Very slow KTable-KTable foreign key join performance

I’ve got 3 topics:

  • topicA: 50k records
  • topicB: 500k records
  • topicC: 20k records

They’re consumed as KTables and joined via a foreign key join, where this key is a regular property in topicA and the key in topicB and topicC:
topicA join topicB leftJoin topicC

These joins result in:

  • 50k records in a KTABLE-FK-JOIN-SUBSCRIPTION-REGISTRATION-0000000009-topic
  • 2 million records in a KTABLE-FK-JOIN-SUBSCRIPTION-REGISTRATION-0000000009-topic
  • 2 million records in a KTABLE-FK-JOIN-SUBSCRIPTION-RESPONSE-0000000017-topic and
  • 2 million records in a KTABLE-FK-JOIN-SUBSCRIPTION-RESPONSE-0000000032-topic

Now these aren’t serious amounts for Kafka, but still, it takes 4 hours for the stream application to complete. Neither CPU, nor memory is the bottleneck, as the transaction rate is a mere few dozen to a few hundred records per second.

This is reproducible and has also been posted on stack overflow by others, too: Kafka Streams KTable-KTable non key join performance on skewed tables - Stack Overflow.

Other kinds of joins, such as KStream-GlobalKTable or KStream-KTable don’t have this problem.

What can be done to improve the throughput?

Hard to say. Perf issues are always difficult to triage.

Not sure if I fully understand the scenario yet.

  • 50k records in a KTABLE-FK-JOIN-SUBSCRIPTION-REGISTRATION-0000000009-topic
  • 2 million records in a KTABLE-FK-JOIN-SUBSCRIPTION-REGISTRATION-0000000009-topic

Seems there is some typo. Is this 50K or 2M? I assume it’s for the first A join B part?

as the transaction rate is a mere few dozen to a few hundred records per second.

That sound low. KS should be able to do 10K+ message/sec for a FK join (of course depending on hardware etc…)

From SO:

More specifically, the speed of emitting responses is proportional to the merchants changes, while the speed of materializing non-key join results into the changelog is limited.

Not sure if I understand what you mean here?

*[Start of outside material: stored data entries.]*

-- ==== Sys2Proof/Tests/Slice0.lean ====
section
/-! SUPPORT. Tests of the model: ill-formed commands that the check refuses, worked examples of the spec, and for every statement of
Certificates/Slice0/Obligations.lean that has hypotheses concrete states and operands that meet them, clause by clause. -/

set_option linter.unusedVariables false
set_option Elab.async false

namespace Sys2Proof.Tests

open Sys2Proof.Machine Sys2Proof.Safety

/-! Ill-formed commands are refused by the check -/

theorem test_wf_laps : Instr.wellFormed (.speedFactorWindow (List.replicate 19 1000)) = false := by decide

theorem test_wf_fast : Instr.wellFormed (.fastRelease ⟨[], [], [], []⟩) = false := by decide

theorem test_wf_normal : Instr.wellFormed (.normalRelease ⟨[], [], [], []⟩) = false := by decide

theorem test_wf_slow : Instr.wellFormed (.slowRelease ⟨[], [], [], []⟩) = false := by decide

theorem test_wf_commons : Instr.wellFormed (.commonsNormalRelease ⟨[], [], [], []⟩) = false := by decide

theorem test_wf_supply : Instr.wellFormed (.supplyGood ⟨some .comparators, [], (true, true), (true, true), true, [], [], []⟩) = false := by decide

/-- Lane 0 has 142 bits. -/
theorem test_wf_injection : Instr.wellFormed (.comparatorTestComplete [⟨⟨0, 0, 0, 0, 0, [], []⟩, 143, none, none⟩]) = false := by decide

theorem test_wf_mismatch : Instr.wellFormed (.lockstepMismatch ⟨0, 5, 0, 0, 0, [], []⟩) = false := by decide

theorem test_wf_comparator : Instr.wellFormed (.comparatorFault ⟨10, 0, 0, 0, 0, [], []⟩) = false := by decide

theorem test_wf_pair_hb : Instr.wellFormed (.pairHb 0 ⟨2 ^ 48, 0⟩ ⟨none, none, 0x9A6E, none, []⟩) = false := by decide

theorem test_wf_input : Instr.wellFormed (.inputFrame 0 ⟨0, 0⟩ ⟨some (8, 1), none, 0x9A6E, none, []⟩) = false := by decide

theorem test_wf_drive : Instr.wellFormed (.driveStatus 0 ⟨0, 0⟩ ⟨none, none, 0x88F7, none, []⟩) = false := by decide

theorem test_wf_announce : Instr.wellFormed (.announce 0 ⟨0, 0, none, some (2 ^ 16), 0x9A6E, none, []⟩) = false := by decide

theorem test_wf_read : Instr.wellFormed (.requestRead ⟨0, 0, 0, true⟩ 0 0 ⟨0, 1025⟩) = false := by decide

theorem test_wf_write : Instr.wellFormed (.requestWrite ⟨0, 0, 0, true⟩ 0 0 0 0 (List.replicate 1025 0) 0) = false := by decide +kernel

theorem test_wf_can : Instr.wellFormed (.canFrameReceived 0 ⟨2 ^ 11, false, false, false, false, false, 0, [], 0⟩) = false := by decide

theorem test_wf_can_write : Instr.wellFormed (.canTxBufferWrite 0 0 79 [1, 2]) = false := by decide

theorem test_wf_hart : Instr.wellFormed (.hartReply 0 0 0 (List.replicate 251 0)) = false := by decide +kernel

theorem test_wf_packet {b : Bytes} (h : 2 ^ 16 < b.length) : Instr.wellFormed (.lanePacketCopy 0 b) = false := by
  simp only [Instr.wellFormed, decide_eq_false_iff_not]
  omega

/-! Worked examples of the spec -/

/-- 09_lane_link.md, the example of line 3: a package of 4,242 lines has 339,448 bytes. -/
theorem test_package_bytes : packageBytes 4242 = 339448 := by decide
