-- ==== Sys2Proof/Machine/Packet.lean ====
section
/-! DEFINITION. The transport header of fabric packets (R375, Table PRT-6) and the message types (R374). -/

namespace Sys2Proof.Machine

open Sys2Proof

/-! ### Message types (Table PRT-5) -/

namespace MTy
def attnReq : Nat := 1
def attnPart : Nat := 2
def append : Nat := 3
def appendShadow : Nat := 4
def rmaWrite : Nat := 5
def rmaRead : Nat := 6
def rmaResp : Nat := 7
def ack : Nat := 8
def nak : Nat := 9
def timeXfer : Nat := 10
def faultNotice : Nat := 11
def parkXfer : Nat := 12
end MTy

/-- The class of a message type: 0 CONTROL, 1 ATTN, 2 RESP, 3 BULK. -/
def mClass (ty : Nat) : Nat := match ty with
  | 1 | 2 | 3 | 4 => 1
  | 5 | 6 | 12 => 3
  | 7 => 2
  | _ => 0

/-! ### Fields of the header -/

namespace H
def mtype (b : List Byte) : Nat := u8 b 0
def flags (b : List Byte) : Nat := u8 b 1
def pinned (b : List Byte) : Bool := bit (u8 b 1) 0
def mcast (b : List Byte) : Bool := bit (u8 b 1) 1
def needAck (b : List Byte) : Bool := bit (u8 b 1) 3
def dest (b : List Byte) : Nat := u16 b 2 % 4096
def src (b : List Byte) : Nat := u16 b 4 % 4096
def car (b : List Byte) : Nat := u8 b 6 % 16
def hops (b : List Byte) : Nat := u8 b 7
def epoch (b : List Byte) : Nat := u16 b 8
def plen (b : List Byte) : Nat := u16 b 10
def opId (b : List Byte) : Nat := u32 b 12
def msgLen (b : List Byte) : Nat := u32 b 16
def msgOff (b : List Byte) : Nat := u32 b 20
def rkind (b : List Byte) : Nat := u8 b 24
def rflags (b : List Byte) : Nat := u8 b 25
def rgen (b : List Byte) : Nat := u16 b 26
def rkey (b : List Byte) : Nat := u32 b 28
def roff (b : List Byte) : Nat := u64 b 32
def respKind (b : List Byte) : Nat := u8 b 40
def respGen (b : List Byte) : Nat := u16 b 42
def respKey (b : List Byte) : Nat := u32 b 44
def respOff (b : List Byte) : Nat := u64 b 48
def status (b : List Byte) : Nat := u8 b 56
def reason (b : List Byte) : Nat := u8 b 57
def detail (b : List Byte) : Nat := u16 b 58
def result (b : List Byte) : Nat := u64 b 60
def sendFt (b : List Byte) : Nat := u64 b 68
def echo (b : List Byte) : List Byte := slice b 76 8
end H

/-- The class of a packet. -/
def pClass (b : List Byte) : Nat := mClass (H.mtype b)

/-- The frame bytes that shapers and policers count (R406): L = 24 + FLEN. -/
def frameLen (b : List Byte) : Nat := 24 + 104 + ceilDiv (b.length - 104) 8 * 8

/-- What a message header names; fields left out are 0. -/
structure Hdr where
  mtype : Nat
  flags : Nat := 0
  dest : Nat
  car : Nat
  epoch : Nat
  rkind : Nat := 0
  rflags : Nat := 0
  rgen : Nat := 0
  rkey : Nat := 0
  roff : Nat := 0
  respKind : Nat := 0
  respGen : Nat := 0
  respKey : Nat := 0
  respOff : Nat := 0
  status : Nat := 0
  reason : Nat := 0
  detail : Nat := 0
  result : Nat := 0
  echo : List Byte := zeros 8
  msgLen : Nat
deriving DecidableEq, Repr

/-- The 104 header bytes of a message's packet at offset `off` with `n` payload bytes (HOPS 16, R375). -/
def Hdr.bytes (h : Hdr) (src opId sendFt off n : Nat) : List Byte :=
  leBytes 1 h.mtype ++ leBytes 1 h.flags ++ leBytes 2 h.dest ++ leBytes 2 src ++ leBytes 1 h.car ++ leBytes 1 16 ++
  leBytes 2 h.epoch ++ leBytes 2 n ++ leBytes 4 opId ++ leBytes 4 h.msgLen ++ leBytes 4 off ++ leBytes 1 h.rkind ++
  leBytes 1 h.rflags ++ leBytes 2 h.rgen ++ leBytes 4 h.rkey ++ leBytes 8 h.roff ++ leBytes 1 h.respKind ++ zeros 1 ++
  leBytes 2 h.respGen ++ leBytes 4 h.respKey ++ leBytes 8 h.respOff ++ leBytes 1 h.status ++ leBytes 1 h.reason ++
  leBytes 2 h.detail ++ leBytes 8 h.result ++ leBytes 8 sendFt ++ padTo 8 h.echo ++ zeros 20

/-- A header with HOPS one lower (R381). -/
def lowerHops (b : List Byte) : List Byte := overwrite b 7 (leBytes 1 (H.hops b - 1))

/-- Types that carry a STATUS (Table PRT-6). -/
def hasStatus (ty : Nat) : Bool := ty == MTy.ack || ty == MTy.nak || ty == MTy.rmaResp

/-- Whether a packet keeps the rules of R375 and R376: reserved bits 0, PLEN what its place in the message asks, and a STATUS
that Table SCP-4 holds, since no node writes one from 0x10 to 0xFF (R18). -/
def packetWell (b : List Byte) : Bool :=
  let want := if H.mtype b = MTy.rmaRead then 0 else min 4096 (H.msgLen b - H.msgOff b)
  decide (b.length = 104 + H.plen b) && decide (H.plen b = want) && decide (H.msgLen b ≤ 1048576) &&
  decide (H.msgOff b % 4096 = 0) && decide (H.msgOff b < max 1 (H.msgLen b)) && decide (H.flags b < 16) &&
  decide (u16 b 2 < 4096) && decide (u16 b 4 < 4096) && decide (u8 b 6 < 16) && decide (H.rflags b < 16) &&
  u8 b 41 == 0 && allZero (slice b 84 20) && (!hasStatus (H.mtype b) || decide (H.status b < 16))

/-- What every packet of a message shares: its header without PLEN and MSG_OFF (R376), RETX of the send it belongs to, and
the HOPS left of its way. -/
def sameHeader (b : List Byte) : List Byte :=
  [H.mtype b, H.flags b % 4 + H.flags b / 8 * 8].flatMap (leBytes 1) ++ slice b 2 5 ++ slice b 8 2 ++ slice b 12 8 ++ slice b 24 80

end Sys2Proof.Machine
end

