/-- CXL_RETRAIN (R477, R598): 10 ms after DOWN; the expander's reset is held low for the retrain. -/
def cxlRetrain (n : Nat) (s : State) : State :=
  if (s.cxlPort n).st = .down ∧ (s.cxlPort n).downAt + 10000000 ≤ s.clk ∧ s.rg .BIST_SHUT_STATUS_STATE 0 < 2 then
    s |> drivePerst n true |> drivePerst n false |> setCxl n { s.cxlPort n with trainAt := s.clk } |> cxlEnter n .training
  else s

def execCxlRetrain (c : Fin 4) (s : State) : Result := done (live (cxlRetrain c.val) s)

end Sys2Proof.Machine
end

why consuming KTABLE-FK-JOIN-SUBSCRIPTION-RESPONSE is slow and limited to some bound

Again. Hard to say. In general, for a FK-join, there will be two parallel tasks: t1 processing left-table (merchant in your case) input record, plus everything from the -response topic. This task will also write into the -subscription topic (of course, for each input record, there should be exactly one subscription). For each processed response, we need to do a lookup into the left-input table to compute the join result calling the ValueJoiner. – t2 is processing the right input table and the -subscription topic. There are two stores, and for each input record for both topic, a lookup (point or range) is done on the other store, and the result (pre-join) is send back via the -response topic.

Consuming from the response topic is coupled with reading input and writing to subscription topic, and it all happens on the same threads. On the other hand, I would expect the range scans in t2 to be the most expensive part, not consuming the response topic.

Other kinds of joins, such as KStream-GlobalKTable or KStream-KTable don’t have this problem.

Those work way differently internally. But perf gap should not be as large as you describe.

My solution was the strict separation of deployment and operation of the software, so that different runtime properties could be set among others for Kafka. The most important setting however was acks: 1 instead of the default acks: all during deployment resulting in an improvement of an order of magnitude . Although only three brokers are part of the cluster it was a game-changer; I couldn’t even come near with any other tuning attempts. Thus, the deployments now only take 10 minutes instead of several hours.

ack has for sure an impact. But note, with ack=1 there is a risk of data loss, because the producer moves on after the first broker (ie, leader) did receive the data, but data is not replicated yet. Data loss could happen, if the leader broker fails before data is replicated. It’s not a setting recommended for production.

I am not a broker expert, but there are also ways to tune the brokers and to make replication faster. Maybe this would be the route to go, instead of trading off correctness guarantees for performance.

I’d have been happy to go another way, but there is no viable alternative currently regarding performance. And as I mentioned, this setting only applies to the short deployment phase where the monitoring would immediately recognise a failure, so that the deployment could be repeated. Afterwards ack: all will be set.